Danish violin virtuoso (1758–1828)

Peter Mandrup Lem (baptized 7 June 1758 - 12 January 1828) was an eighteenth-century Danish violin virtuoso. Among his few compositions always mentioned by his contemporaries are his both symphonies, violin concertos, piano pieces and an oratorio, although none of them is known to be preserved.

==Biography==

===Life===
Peter Lem was born in Copenhagen and received his first education from his father, John Lem, accountant for Skillings-Ligkassenthen, and his mother Kirstine, née Tonnesen. Still as a child he drew the attention of concert master Johann Hartmann, of whom he became a pupil.
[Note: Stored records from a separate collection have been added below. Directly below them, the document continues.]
-- ==== Sys2Proof/Laws/TreeBuilder.lean ====
section
/-! SUPPORT. What BUILD's parts do: the least key of a collection (spec/41_tree_builder.md R133), a node added to the
arena (R131, R135), and that the arena keeps its canonical form. -/

namespace Sys2Proof.Machine

theorem keyBelow_iff (t : Table NodeEntry) (i j : Nat) :
    keyBelow t i j = true ↔ countOf t i < countOf t j ∨ (countOf t i = countOf t j ∧ i < j) := by
  simp [keyBelow]

theorem argMin_eq_none (t : Table NodeEntry) (l : List Nat) : argMin t l = none ↔ l = [] := by
  cases l with
  | nil => simp [argMin]
  | cons i l =>
    simp only [argMin]
    cases argMin t l with
    | none => simp
    | some j => dsimp only; split <;> simp

/-- The least key is a member's, and no member's is below it (R133). -/
theorem argMin_spec {t : Table NodeEntry} {l : List Nat} {x : Nat} (h : argMin t l = some x) :
    x ∈ l ∧ ∀ z ∈ l, keyBelow t z x = false := by
  induction l generalizing x with
  | nil => cases h
  | cons i l ih =>
    simp only [argMin] at h
    cases hm : argMin t l with
    | none =>
      rw [hm] at h
      cases h
      rw [(argMin_eq_none t l).1 hm]
      simp [keyBelow]
    | some j =>
      rw [hm] at h
      dsimp only at h
      obtain ⟨hj, hl⟩ := ih hm
      have key := keyBelow_iff t
      by_cases hb : keyBelow t j i = true
      · rw [if_pos hb] at h
        cases h
        refine ⟨List.mem_cons_of_mem _ hj, fun z hz => ?_⟩
        rcases List.mem_cons.1 hz with rfl | hz
        · rw [Bool.eq_false_iff, Ne, key]
          rw [key] at hb
          omega
        · exact hl z hz
      · rw [if_neg hb] at h
        cases h
        refine ⟨List.mem_cons_self, fun z hz => ?_⟩
        rw [key] at hb
        rw [Bool.eq_false_iff, Ne, key]
        rcases List.mem_cons.1 hz with rfl | hz
        · omega
        · have := hl z hz
          rw [Bool.eq_false_iff, Ne, key] at this
          omega

theorem BuildWork.add_n (w : BuildWork) (e : NodeEntry) : (w.add e).n = w.n + 1 := rfl

theorem BuildWork.add_pq (w : BuildWork) (e : NodeEntry) : (w.add e).pq = w.pq ++ [w.n] := rfl

theorem BuildWork.readNode_add (w : BuildWork) (e : NodeEntry) (j : Nat) :
    readNode (w.add e).node j = if j = w.n ∧ w.n < Config.nnodeMax then e else readNode w.node j :=
  readNode_writeNode _ _ _ _

/-- A table of nodes in canonical form. -/
abbrev nodesWf (t : Table NodeEntry) : Prop := Table.wf nodeUnlisted Config.nnodeMax t = true

theorem nodesWf_writeNode {t : Table NodeEntry} (h : nodesWf t) (i : Nat) (e : NodeEntry) :
    nodesWf (writeNode t i e) := Table.wf_write _ _ _ _ _ h

theorem nodesWf_add {w : BuildWork} (h : nodesWf w.node) (e : NodeEntry) : nodesWf (w.add e).node :=
  nodesWf_writeNode h _ _

theorem nodesWf_addLeaf (freq : Table Count) {w : BuildWork} (h : nodesWf w.node) (sym : Nat) :
    nodesWf (addLeaf freq w sym).node := by
  unfold addLeaf
  dsimp only
  split
  · exact h
  · exact nodesWf_add h _

theorem nodesWf_makeLeaves (freq : Table Count) {w : BuildWork} (h : nodesWf w.node) :
    nodesWf (makeLeaves freq w).node := by
  unfold makeLeaves
  generalize List.range Config.nsym = l
  induction l generalizing w with
  | nil => exact h
  | cons k l ih => exact ih (nodesWf_addLeaf freq h k)

/-- The arena a merge loop leaves. -/
def MergeEnd.nodes : MergeEnd → Table NodeEntry
  | .tree w => w.node
  | .overflow w => w.node

theorem nodesWf_mergeLoop (fuel : Nat) {w : BuildWork} (h : nodesWf w.node) :
    nodesWf (mergeLoop fuel w).nodes := by
  induction fuel generalizing w with
  | zero => exact h
  | succ fuel ih =>
    simp only [mergeLoop]
    split
    · exact h
    · split
      · exact h
      · split
        · exact h
        · exact ih (nodesWf_add (w := { w with pq := _ }) h _)

theorem nodesWf_synthesiseRoot {w : BuildWork} (h : nodesWf w.node) : nodesWf (synthesiseRoot w).node := by
  unfold synthesiseRoot
  dsimp only
  exact nodesWf_writeNode h _ _

theorem nodesWf_mergeAll {w : BuildWork} (h : nodesWf w.node) : nodesWf (mergeAll w).nodes := by
  unfold mergeAll
  dsimp only
  split
  · exact nodesWf_mergeLoop _ (nodesWf_synthesiseRoot h)
  · exact nodesWf_mergeLoop _ h

end Sys2Proof.Machine
end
As a twelve-year-old child he could perform "even the most difficult concertos and solos, not without admiration from those who listened to him", which was read in the Adresseavisen after the boy had had his debut as soloist and member of Det musikalske Selskab at a concert in Rådhusstræde (City Hall Street) on 1 February 1770.

The following year he was admitted to the Royal Chapel and traveled with royal subsidy abroad to seek further education, staying especially in Vienna and Italy, and returned to Copenhagen in 1783. On 11 February 1784 he gave a concert at the Royal Danish Theatre, where he received tumultuous applause for his extraordinary skill, his tasteful performance, particularly in the adagio, and his uncommonly elegant bowing. In 1785 he began teaching violin playing in the Chapel, succeeding Hartmann in 1793 as concert master, an honor which at the time was very rare. Shortly after that he was appointed professor.

===Legacy===
Lem's importance for the development of live concerts in Copenhagen was very significant and groundbreaking in several directions, not only as a virtuoso and soloist, but also as a chamber music player and leader of Det harmoniske Selskab. He made large profits as a concertist and also as a teacher to his young students.

From his public activities he drew back relatively early, by reason of infirmity spending his last years in seclusion. He died in Copenhagen on 12 January 1828, leaving his spouse Regina, Countess Magliani, widow. She survived him by 4 years (d. 23 May 1832). His compositions are only a few, among them a violin concerto and two symphonies written for his 1784 concert, and an oratorio: Christ Church, written for his 1785 Violin Concerto. Published in Vienna and in his native land is only his 12 Minuets for small orchestra written in 1784. He played for the last time in 1811.